We're writing to let you know that the group you tried to contact (beats) may not exist, or you may not have permission to post messages to the group. A few more details on why you weren't able to post:

You might have spelled or formatted the group name incorrectly.
The owner of the group may have removed this group.
You may need to join the group before receiving permission to post.
This group may not be open to posting.

If you have questions related to this or any other Google Group, visit the Help Center at https://support.google.com/a/elastic.co/bin/topic.py?topic=25838.

Thanks,

elastic.co admins

tudor · October 21, 2016, 11:02am

I think he meant ruflin @ elastic.co

ruflin · October 24, 2016, 7:24am

@chris.mcdermott Sorry for the puzzle It is the one that @tudor posted.

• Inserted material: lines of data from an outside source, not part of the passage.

-- ==== Sys2Proof/Laws/State.lean ====
section
/-! SUPPORT. Reading back what an update of the state wrote: tables, places in the state, and every field that an update of
a cell, slot, strand, conductor, context or queue leaves alone. -/

namespace Sys2Proof

/-- A table reads back what was written at a key, and every other key as before. -/
theorem Tab.get_set {α : Type} (d : α) (k j : Nat) (v : α) (t : Tab α) :
    Tab.get d j (Tab.set k v t) = if j = k then v else Tab.get d j t := by
  induction t with
  | nil => simp [Tab.set, Tab.get, eq_comm]
  | cons p t ih =>
    obtain ⟨i, a⟩ := p
    simp only [Tab.set]
    split
    · simp only [Tab.get]; grind
    · split
      · simp only [Tab.get]; grind
      · simp only [Tab.get, ih]; grind

@[simp] theorem Tab.get_set_same {α : Type} (d : α) (k : Nat) (v : α) (t : Tab α) : Tab.get d k (Tab.set k v t) = v := by
  simp [Tab.get_set]

theorem Tab.get_set_ne {α : Type} (d : α) {k j : Nat} (h : j ≠ k) (v : α) (t : Tab α) :
    Tab.get d j (Tab.set k v t) = Tab.get d j t := by
  simp [Tab.get_set, h]

namespace Machine

/-! ## Places -/

theorem cell_setCell (s : State) (c j : Nat) (x : Cell) : (s.setCell c x).cell j = if j = c then x else s.cell j := by
  simp [State.setCell, State.cell, Tab.get_set]
theorem cell_updCell (s : State) (c j : Nat) (f : Cell → Cell) :
    (s.updCell c f).cell j = if j = c then f (s.cell c) else s.cell j := by
  simp [State.updCell, cell_setCell]
@[simp] theorem cell_updCell_same (s : State) (c : Nat) (f : Cell → Cell) : (s.updCell c f).cell c = f (s.cell c) := by
  simp [cell_updCell]
theorem slot_setSlot (x : Cell) (k j : Nat) (y : Slot) : (x.setSlot k y).slot j = if j = k then y else x.slot j := by
  simp [Cell.setSlot, Cell.slot, Tab.get_set]
@[simp] theorem slot_setSlot_same (x : Cell) (k : Nat) (y : Slot) : (x.setSlot k y).slot k = y := by simp [slot_setSlot]
@[simp] theorem slot_updSlot_same (s : State) (c k : Nat) (f : Slot → Slot) : (s.updSlot c k f).slot c k = f (s.slot c k) := by
  simp [State.slot, State.updSlot]
theorem slot_updSlot_ne (s : State) (c k j : Nat) (f : Slot → Slot) (h : j ≠ k) : (s.updSlot c k f).slot c j = s.slot c j := by
  simp [State.slot, State.updSlot, slot_setSlot, h]
theorem strand_setStrand (y : Slot) (q r : Kind) (v : Strand) (h : q ≠ .C) (h2 : r ≠ .C) :
    (y.setStrand q v).strand r = if r = q then v else y.strand r := by
  cases q <;> cases r <;> simp_all [Slot.setStrand, Slot.strand]
theorem condOf_updCond (s : State) (n j : Nat) (f : Cond → Cond) :
    (s.updCond n f).condOf j = if j = n then f (s.condOf n) else s.condOf j := by
  simp [State.updCond, State.condOf, Tab.get_set]
@[simp] theorem condOf_updCond_same (s : State) (n : Nat) (f : Cond → Cond) : (s.updCond n f).condOf n = f (s.condOf n) := by
  simp [condOf_updCond]
theorem ctxOf_updCtx (s : State) (n j : Nat) (f : Ctx → Ctx) :
    (s.updCtx n f).ctxOf j = if j = n then f (s.ctxOf n) else s.ctxOf j := by
  simp [State.updCtx, State.ctxOf, Tab.get_set]
@[simp] theorem ctxOf_updCtx_same (s : State) (n : Nat) (f : Ctx → Ctx) : (s.updCtx n f).ctxOf n = f (s.ctxOf n) := by
  simp [ctxOf_updCtx]
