-- ==== Sys2Proof/Tests/Slice0.lean ====
section
/-! SUPPORT. Tests: words of the manual through the decoder, ill-formed terms through each check, a few steps with results worked out
from the rules by hand, and for every statement states and operands that meet its hypotheses together. -/

set_option Elab.async false

namespace Sys2Proof.Tests

open Sys2Proof Sys2Proof.Machine

/-! ## Small states -/

/-- Whether a computation answers. -/
def okB {α β : Type} : Except α β → Bool
  | .ok _ => true
  | .error _ => false

/-- Page tables that map the lowest GiB of virtual addresses to the same physical addresses, readable, writable and executable, with A and
D set (R317 to R321): root at 0x1000. -/
def tables : Memory := Memory.writeN (Memory.writeN (Memory.writeN [] 0x1000 8 0x2001) 0x2000 8 0x3001) 0x3000 8 0xB7

/-- A live context: ASID 7, those page tables, a group of members 0 and 2, a symmetric heap of 64 KiB at 0x100000. -/
def ctx1 : Ctx :=
  { st := .live, asid := 7, ptroot := 0x1000, fqbase := 0x8000, gmask := 0b101, shbase := 0x100000, shlen := 0x10000, mctab := 0x9000
    prism := true, prismLive := true, groupId := 5 }

/-- The page of 1 GiB that those tables map, as a page register holds it. -/
def page : Trans := ⟨7, 0, 30, 0, 0xB7, 3⟩

/-- A running task of context 1 whose strands may use every stream. -/
def task : Slot :=
  { st := .run, ctx := 1, pages := [(0, page), (2, page), (4, page), (6, page), (8, page), (10, page), (12, page), (14, page), (16, page)]
    h := [], aview := 0xFAC6880004000000#64 }

/-- Strand `z` of slot 0 of cell 0 issues, with s registers as listed; the slot and the cell as `f` and `g` make them. -/
def tk (z : Kind) (r : List (Nat × Nat)) (f : Slot → Slot := id) (g : Cell → Cell := id) : State :=
  { State.reset with
    mem := tables
    ctxs := [(1, ctx1)]
    connected := 0b101
    cells := [(0, g { regs := r.foldl (fun m p => Memory.writeN m (8 * p.1) 8 p.2) [], slots := [(0, f task)] })]
    seq := 11
    cur := { agent := .strand 0 0 z, pc := 0x40000, seq := 9 } }

/-- Conductor 3 issues in context 1, with registers as listed; the conductor as `f` makes it. -/
def cd (r : Tab Word) (f : Cond → Cond := id) : State :=
  { State.reset with
    mem := tables
    ctxs := [(1, ctx1)]
    connected := 0b101
    conds := [(3, f { st := .running, regs := r, ctxid := 0x10007 })]
    seq := 11
    cur := { agent := .cond 3, pc := 0x00FFFF0000000010#64, seq := 9 } }

/-- The address of byte `o` of a conductor's own memories. -/
def own (o : Nat) : Word := BitVec.ofNat 64 (0x00FFFF0000000000 + o)
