-- ==== Sys2Proof/Syntax.lean ====
section
/-! DEFINITION. The frame commands (43_commands.md R84 to R87), one constructor for each row of
spec/opcode_table.json. -/

namespace Sys2Proof

/-- The instructions of this hardware: the frames a host sends. An `abort` constructor carries the whole header byte
`h` (R86's operand); the row it belongs to bounds `h` (WellFormed.lean). -/
inductive Instr where
  /-- WR `addr, val`: write one bus word (R84, format W72, header 0x00). -/
  | wr (addr val : Word)
  /-- RD `addr`: read one bus word (R85, format R40, header 0x01). -/
  | rd (addr : Word)
  /-- ABORT, header 0x02..0x03 (R86, format A8, match 0x02 mask 0xFE). -/
  | abort02 (h : Byte)
  /-- ABORT, header 0x04..0x07 (R86, match 0x04 mask 0xFC). -/
  | abort04 (h : Byte)
  /-- ABORT, header 0x08..0x0F (R86, match 0x08 mask 0xF8). -/
  | abort08 (h : Byte)
  /-- ABORT, header 0x10..0x1F (R86, match 0x10 mask 0xF0). -/
  | abort10 (h : Byte)
  /-- ABORT, header 0x20..0x3F (R86, match 0x20 mask 0xE0). -/
  | abort20 (h : Byte)
  /-- ABORT, header 0x40..0x7F (R86, match 0x40 mask 0xC0). -/
  | abort40 (h : Byte)
  /-- ABORT, header 0x80..0xFF (R86, match 0x80 mask 0x80). -/
  | abort80 (h : Byte)
  /-- SYNC: the two-wire preamble 0xAB (R87, format S8). -/
  | sync
deriving DecidableEq, Repr

/-- The header byte of an ABORT frame; none for the other commands. -/
def Instr.abortHeader : Instr → Option Byte
  | .wr _ _ => none
  | .rd _ => none
  | .abort02 h => some h
  | .abort04 h => some h
  | .abort08 h => some h
  | .abort10 h => some h
  | .abort20 h => some h
  | .abort40 h => some h
  | .abort80 h => some h
  | .sync => none

end Sys2Proof
end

ruflin · October 24, 2016, 2:39pm

@chris.mcdermott Thanks for the log files. Looking at your log files shows me lots of sending errors. As long as events cannot be sent to the output, the harvester will keep the file open. A workaround here is using close_timeout but this will lead to data loss in your case.

More important seems to me to investigate why quite frequently the sending of events to logstash fails. Interesting is that not all events fail, but only a subset.

2016-10-11T13:40:05Z INFO Non-zero metrics in the last 30s: libbeat.logstash.published_but_not_acked_events=4096 libbeat.logstash.call_count.PublishEvents=4 libbeat.publisher.published_events=4037 registrar.writes=2 libbeat.logstash.published_and_acked_events=3980 libbeat.logstash.publish.write_bytes=826186 registrar.states.update=4096 publish.events=4096 libbeat.logstash.publish.read_bytes=210 libbeat.logstash.publish.read_errors=2

That means the connection works but for example Logstash cannot keep up with all the events or network is flaky. How many filebeat instances are their sending the events to Logstash?

chris.mcdermott · October 24, 2016, 3:47pm

There are a lot of filebeat instances sending to logstash. Notice the problem is that logstash is dropping the connection (see the EOF errors). Its the latest version of logstash and we had upped the client timeout to a pretty hight number (300s I believe), but for some reason it prematurely terminates the connections.

ruflin · October 25, 2016, 7:23am

As I have the suspicion that the not closing of deleted files is related to the connection issue, I suggest we focus first on the connection issues. Do you see any errors / messages on the Logstash side? Could it be that Logstash cannot keep up with the load of all the filebeat instances sending data? How many events per second do you have on the LS side?

system · November 1, 2016, 9:19pm

This topic was automatically closed after 21 days. New replies are no longer allowed.